/-- A step that has an event pending runs that event's row, and nothing else; without one, a write of the program on the control cores that is due is run as its row; without either, in a stall window, a core's turn passes and nothing changes: no group issues (R270, R284). -/
def Obligations.StepRunsEventsFirst : Prop :=
  (∀ (s : State) (i : Instr) (rest : List Instr), s.sys.events = i :: rest →
     step s = exec i { s with sys := { s.sys with events := rest, byProgram := false } }) ∧
  (∀ (s : State) (i : Instr) (rest : List Instr), s.sys.events = [] → s.sys.programmed = i :: rest →
     step s = exec i { s with sys := { s.sys with programmed := rest, byProgram := true } }) ∧
  (∀ (s : State) (g : Nat) (rest : List Nat), s.sys.events = [] → s.sys.programmed = [] → s.sys.stage = 0 → s.sys.turn = g :: rest →
     s.sys.pkg.pw.stall = true → step s = .next { s with sys := { s.sys with turn := rest } })

/-- The machine never refuses a step: every instruction, record and event has its meaning. -/
def Obligations.StepNeverRefuses : Prop := ∀ (s : State) (r : Refusal), step s ≠ .refused r

/-- Byte memory keeps its canonical form over every step. -/
def Obligations.StepKeepsMemoryForm : Prop := ∀ s t : State, Safe.memory s → step s = .next t → Safe.memory t

/-- The form holds after reset. -/
def Obligations.ResetMemoryForm : Prop := Safe.memory State.reset

/-- Reset leaves what R348 and the register tables give: every context idle with pc 0, rounding to nearest even, no flag and no fault recorded, FER empty, the scalar registers, trigger counters and pointers 0, the clocks 0, boot phase 0, and every byte of memory 0. That memory reads 0 is the model's choice for HBM and the tier (log 1), the spec's for the core's memories. -/
def Obligations.ResetState : Prop :=
  (State.reset.sys.mer = 0 ∧ State.reset.sys.wcyc = 0 ∧ State.reset.sys.pkg.sec.phase = 0 ∧ State.reset.sys.pkg.sec.ready = false) ∧
  (∀ (g : Nat) (x : Fin 4), let k := State.reset.sys.ctx g x
    k.state = .idle ∧ k.pc = 0 ∧ k.regs.rm = .rne ∧ k.tvecEn = false ∧ k.epcInh = false ∧ k.far = 0 ∧ k.region.open_ = false ∧ k.driftLimit = 0x7F800000 ∧
    (∀ p, vget k.regs.flags p = 0) ∧ k.regs.fer.valid = false ∧ (∀ (b : Bool) (n : Nat), k.regs.scalar b n = 0) ∧ (∀ n, vget k.regs.tc n = 0) ∧
    (∀ n, vget k.regs.staging n = 0) ∧ (∀ n, let p := vget k.regs.ptr n; p.addr = 0 ∧ p.step = 0 ∧ p.wbase = 0 ∧ p.wrap = 0)) ∧
  ∀ a, State.reset.mem.get a = 0

/-! ## Memory -/

/-- A byte that a write puts reads back, and every other byte reads as before; two memories in the canonical form that read alike everywhere are equal, so writing what stands there changes nothing; the little-endian 64-bit word at a key is what an 8-byte write there put (R3). -/
def Obligations.MemoryReadAfterWrite : Prop :=
  (∀ (m : Memory) (k : Nat) (data : List Byte), m.wf = true →
     (∀ i (h : i < data.length), (m.write (.put k data)).get (k + i) = data[i]) ∧
     ∀ a, a < k ∨ k + data.length ≤ a → (m.write (.put k data)).get a = m.get a) ∧
  (∀ m n : Memory, m.wf = true → n.wf = true → (∀ a, m.get a = n.get a) → m = n) ∧
  (∀ (m : Memory) (k : Nat) (v : Word), m.wf = true → (m.write (.put k (leBytes 8 v.toNat))).word k = v)

/-- An element that arrives in an accumulate-on-write region: absent leaves the word, an absent word takes the element, a subnormal flushed to a zero of its sign, `op` 3 ORs, and the signed sum saturates at the present range (R56). -/
def Obligations.AccumulateOnWrite : Prop :=
  ∀ (m : Memory) (k : Nat) (op : Nat) (v : W32), m.wf = true →
    let w := m.word32 k
    ((op = 0 ∨ op = 1) → (v = 0xFFC00001 → m.write (.accumulate op k v) = m) ∧
      (v ≠ 0xFFC00001 → w = 0xFFC00001 → m.write (.accumulate op k v) =
        m.put k (leBytes 4 (if v &&& 0x7F800000 = 0 then v &&& 0x80000000 else v).toNat))) ∧
    (op = 2 → (v = 0x80000000 → m.write (.accumulate op k v) = m) ∧
      (v ≠ 0x80000000 → w = 0x80000000 → m.write (.accumulate op k v) = m.put k (leBytes 4 v.toNat)) ∧
      (v ≠ 0x80000000 → w ≠ 0x80000000 → ∀ r : Int, r = w.toInt + v.toInt →
        (2147483647 < r → (m.write (.accumulate op k v)).word32 k = 0x7FFFFFFF) ∧
        (r < -2147483647 → (m.write (.accumulate op k v)).word32 k = 0x80000001) ∧
        (-2147483647 ≤ r → r ≤ 2147483647 → (m.write (.accumulate op k v)).word32 k = BitVec.ofInt 32 r))) ∧
    (op = 3 → (m.write (.accumulate op k v)).word32 k = w ||| v)

/-- The instructions of the slots store nothing when they issue: what they write lands or performs later, or an event writes it. -/
def Obligations.SlotsStoreNothingAtIssue : Prop :=
  ∀ (i : Instr) (s t : State), i.kind ≠ none → exec i s = .next t → t.mem = s.mem

/-! ## The control slot -/

/-- BRA, BZ, BNZ and JR: the target is the group's address, or ra[31:0], plus four times the signed displacement; a taken transfer issues the next group at issue + 2, an untaken one changes nothing (R121, R122). The test is on all 64 bits. -/
def Obligations.Branches : Prop :=
  ∀ (s : State) (a : BitVec 5) (d : BitVec 21) (d' : BitVec 26),
    let sets (target : W32) (k : Ctx) : Ctx := { k with pc := target, readyAt := s.sys.t + 2 }
    Changes (.bra d') s (sets (s.sys.cur.grp + BitVec.ofInt 32 (4 * d'.toInt))) ∧
    (Readable s false [a] →
      (s.sys.regA a = 0 → Changes (.bz a d) s (sets (s.sys.cur.grp + BitVec.ofInt 32 (4 * d.toInt))) ∧ Passes (.bnz a d) s) ∧
      (s.sys.regA a ≠ 0 → Changes (.bnz a d) s (sets (s.sys.cur.grp + BitVec.ofInt 32 (4 * d.toInt))) ∧ Passes (.bz a d) s) ∧
      Changes (.jr a d) s (sets ((s.sys.regA a).setWidth 32 + BitVec.ofInt 32 (4 * d.toInt))))

/-- LOOP on a temporal level with valid outer entries and an invalid one of its own: the entry takes the level's count, budget and interlock and is valid unless the count is 0; then the exit is a taken transfer (R21, R121, R123). Otherwise it is an operand range fault. ENDL and BREAK act on the innermost valid temporal entry: ENDL rotates ROTB in every case, advances the index and loops back or closes the entry and falls through; BREAK closes it without rotating and takes its exit. When no temporal entry is left, the body's stretch starts at 0 (R21, R22, R24, R121). With no temporal entry valid both are operand range faults (R123). -/
def Obligations.LoopsOpenTurnAndClose : Prop :=
  (∀ (s : State) (j : BitVec 3) (d : BitVec 23),
     let k := s.sys.here
     let exit : W32 := s.sys.cur.grp + BitVec.ofInt 32 (4 * d.toInt)
     let legal (l : Level) : Prop := k.task.levels[j.toNat]? = some l ∧ l.kind = .temporal ∧
       (∀ i, i < j.toNat → (vget k.regs.loops i).valid = true) ∧ (vget k.regs.loops j.toNat).valid = false
     let entry (l : Level) : LoopEntry :=
       { index := 0, count := BitVec.ofNat 32 l.count, start := s.sys.cur.next, exit := exit, budget := l.budget, kind := .temporal,
         valid := l.count != 0, interlocked := l.interlocked, elapsed := 0 }
     (∀ l, legal l →
       (l.count ≠ 0 → Changes (.loop j d) s fun k =>
         { k with regs := { k.regs with loops := vset k.regs.loops j.toNat (entry l) }, boundary := true, pc := s.sys.cur.next }) ∧
       (l.count = 0 → Changes (.loop j d) s fun k =>
         { k with regs := { k.regs with loops := vset k.regs.loops j.toNat (entry l) }, boundary := true, pc := exit, readyAt := s.sys.t + 2 })) ∧
     ((∀ l, ¬ legal l) → BreaksLimit (.loop j d) s 3 1 0)) ∧
  (∀ s : State,
     let k := s.sys.here
     let active (i : Nat) : Bool := (vget k.regs.loops i).valid && (vget k.regs.loops i).kind == .temporal
     let back (size base : Nat) : Nat := if size = 0 then base else (base + size - 1) % size
     let rot : Rotb := { k.regs.rotb with vbase := back k.regs.rotb.vsize k.regs.rotb.vbase, bbase := back k.regs.rotb.bsize k.regs.rotb.bbase,
                                          abase := back k.regs.rotb.asize k.regs.rotb.abase }
     let body (j : Nat) : Nat := if (List.range 6).any fun i => i != j && active i then k.bodyElapsed else 0
     (∀ j, j < 6 → active j = true → (∀ i, j < i → i < 6 → active i = false) →
       let e := vget k.regs.loops j
       (e.index + 1 < e.count → Changes .endl s fun k =>
         { k with boundary := true, pc := e.start, regs := { k.regs with rotb := rot, loops := vset k.regs.loops j { e with index := e.index + 1, elapsed := 0 } } }) ∧
       (¬ e.index + 1 < e.count → Changes .endl s fun k =>
         { k with boundary := true, pc := s.sys.cur.next, bodyElapsed := body j, regs := { k.regs with rotb := rot, loops := vset k.regs.loops j { e with index := e.index + 1, valid := false } } }) ∧
       Changes .breakLoop s fun k =>
         { k with boundary := true, pc := e.exit, readyAt := s.sys.t + 2, bodyElapsed := body j, regs := { k.regs with loops := vset k.regs.loops j { e with valid := false } } }) ∧
     ((∀ i, i < 6 → active i = false) → BreaksLimit .endl s 3 1 0 ∧ BreaksLimit .breakLoop s 3 1 0))

/-- WAITS, WAITC and TICK: each issues with no other effect once its condition is true, holds its group until then, and breaks its limit at once when its own operand does (R118, R124, R125, R130). -/
def Obligations.WaitsHoldUntilTheirCondition : Prop :=
  ∀ (s : State) (idle : BitVec 1) (m : BitVec 16) (a : BitVec 5) (n : BitVec 6),
    let k := s.sys.here
    let c := s.sys.hereCore
    let x := s.sys.cur.ctx
    let named (t : Nat) : Prop := t < 16 ∧ m.getLsbD t = true
    let free (t : Nat) : Prop := c.wpend x t = false ∧ (idle = 1 → c.readers x t = 0)
    let window : Prop := m ≠ 0 ∧ ∀ t, named t → t < k.win.vwin / 4
    let reaches : Prop := (vget k.regs.tc n.toNat - (s.sys.regA a).setWidth 32).toNat < 2 ^ 31
    let now : Nat := if k.timed then (BitVec.ofNat 64 s.sys.mer - k.tstm : Word).toNat else (BitVec.ofNat 64 s.sys.wcyc : Word).toNat
    (window → (∀ t, named t → free t) → Passes (.waits idle m) s) ∧
    (window → (¬ ∀ t, named t → free t) → ∃ v, Holds (.waits idle m) s v) ∧
    (¬ window → BreaksLimit (.waits idle m) s 3 1 0) ∧
    (¬ n.toNat < k.win.tcount → BreaksLimit (.waitc a n) s 3 1 0) ∧
    (n.toNat < k.win.tcount → Readable s false [a] → reaches → Passes (.waitc a n) s) ∧
    (n.toNat < k.win.tcount → ¬ reaches → ∃ v, Holds (.waitc a n) s v) ∧
    (Readable s false [a] → (s.sys.regA a).toNat ≤ now → Passes (.tick a) s) ∧
    (now < (s.sys.regA a).toNat → Holds (.tick a) s false)

/-- BAR, FENCE, YIELD, HALT and the empty bundle change their context and nothing else: BAR waits at the task's next barrier; FENCE waits, with its kind and its scope, for the accesses issued so far; YIELD makes a shared context ready, or leaves a draining one draining, passes the issue on, and does nothing in timed mode; HALT ends issue at an iteration boundary; `nop` has no effect, and with the restart mark it opens a region whose checkpoint, in shared mode, is the registers as they stand (R102, R126, R127, R133, R137, R326, R328). What the fields of the model's context stand for is log 4. -/
def Obligations.ContextControls : Prop :=
  ∀ (s : State) (kind : BitVec 2) (scope : BitVec 3) (stop : BitVec 1),
    let y := s.sys
    Changes .bar s (fun k => { k with barWait := true, barOrd := y.cur.ord, barArrived := false, bars := k.bars + 1 }) ∧
    Changes (.fence kind scope) s (fun k => { k with fences := k.fences ++ [⟨y.cur.ord, kind.toNat, scope.toNat, y.cur.grp⟩] }) ∧
    Changes .yield s (fun k => if k.timed then k else { k with state := if k.preq then k.state else .ready, yielded := true }) ∧
    Changes .halt s (fun k => { k with state := .halted, ended := true, preq := false, boundary := true }) ∧
    Passes (.nop 0 stop) s ∧
    Changes (.nop 1 stop) s (fun k => { k with region :=
      { open_ := true, mark := y.cur.grp, since := y.cur.ord / 32 * 32, checkpoint := if k.timed then none else some k.regs } })
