/-! ## A row due in this cycle -/

@[simp] theorem Sys.happens_mer (s : Sys) (i : Instr) : (s.happens i).mer = s.mer := rfl
@[simp] theorem Sys.happens_wcyc (s : Sys) (i : Instr) : (s.happens i).wcyc = s.wcyc := rfl
@[simp] theorem Sys.happens_run (s : Sys) (i : Instr) : (s.happens i).run = s.run := rfl
@[simp] theorem Sys.happens_taken (s : Sys) (i : Instr) : (s.happens i).taken = s.taken := rfl
@[simp] theorem Sys.happens_ord (s : Sys) (i : Instr) : (s.happens i).ord = s.ord := rfl
@[simp] theorem Sys.happens_cores (s : Sys) (i : Instr) : (s.happens i).cores = s.cores := rfl
@[simp] theorem Sys.happens_pkg (s : Sys) (i : Instr) : (s.happens i).pkg = s.pkg := rfl
@[simp] theorem Sys.happens_agenda (s : Sys) (i : Instr) : (s.happens i).agenda = s.agenda := rfl
@[simp] theorem Sys.happens_flits (s : Sys) (i : Instr) : (s.happens i).flits = s.flits := rfl
@[simp] theorem Sys.happens_events (s : Sys) (i : Instr) : (s.happens i).events = s.events ++ [i] := rfl
@[simp] theorem Sys.happens_turn (s : Sys) (i : Instr) : (s.happens i).turn = s.turn := rfl
@[simp] theorem Sys.happens_inbox (s : Sys) (i : Instr) : (s.happens i).inbox = s.inbox := rfl
@[simp] theorem Sys.happens_channels (s : Sys) (i : Instr) : (s.happens i).channels = s.channels := rfl
@[simp] theorem Sys.happens_sensors (s : Sys) (i : Instr) : (s.happens i).sensors = s.sensors := rfl
@[simp] theorem Sys.happens_control (s : Sys) (i : Instr) : (s.happens i).control = s.control := rfl
@[simp] theorem Sys.happens_programmed (s : Sys) (i : Instr) : (s.happens i).programmed = s.programmed := rfl
@[simp] theorem Sys.happens_byProgram (s : Sys) (i : Instr) : (s.happens i).byProgram = s.byProgram := rfl
@[simp] theorem Sys.happens_retried (s : Sys) (i : Instr) : (s.happens i).retried = s.retried := rfl
@[simp] theorem Sys.happens_cur (s : Sys) (i : Instr) : (s.happens i).cur = s.cur := rfl
@[simp] theorem Sys.happens_stage (s : Sys) (i : Instr) : (s.happens i).stage = s.stage := rfl
@[simp] theorem Sys.happens_stalled (s : Sys) (i : Instr) : (s.happens i).stalled = s.stalled := rfl
@[simp] theorem Sys.happens_raised (s : Sys) (i : Instr) : (s.happens i).raised = s.raised := rfl
@[simp] theorem Sys.happens_clears (s : Sys) (i : Instr) : (s.happens i).clears = s.clears := rfl
@[simp] theorem Sys.happens_restore (s : Sys) (i : Instr) : (s.happens i).restore = s.restore := rfl
@[simp] theorem Sys.happens_poison (s : Sys) (i : Instr) : (s.happens i).poison = s.poison := rfl
@[simp] theorem Sys.happens_plainUnits (s : Sys) (i : Instr) : (s.happens i).plainUnits = s.plainUnits := rfl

What the task asks:
Once the line with "let legal (l" is found in the records above, print exactly that line and every line after it through the line with "(l.count = 0".

Answer space:
     let legal (l : Level) : Prop := k.task.levels[j.toNat]? = some l ∧ l.kind = .temporal ∧
       (∀ i, i < j.toNat → (vget k.regs.loops i).valid = true) ∧ (vget k.regs.loops j.toNat).valid = false
     let entry (l : Level) : LoopEntry :=
       { index := 0, count := BitVec.ofNat 32 l.count, start := s.sys.cur.next, exit := exit, budget := l.budget, kind := .temporal,
         valid := l.count != 0, interlocked := l.interlocked, elapsed := 0 }
     (∀ l, legal l →
       (l.count ≠ 0 → Changes (.loop j d) s fun k =>
         { k with regs := { k.regs with loops := vset k.regs.loops j.toNat (entry l) }, boundary := true, pc := s.sys.cur.next }) ∧
       (l.count = 0 → Changes (.loop j d) s fun k =>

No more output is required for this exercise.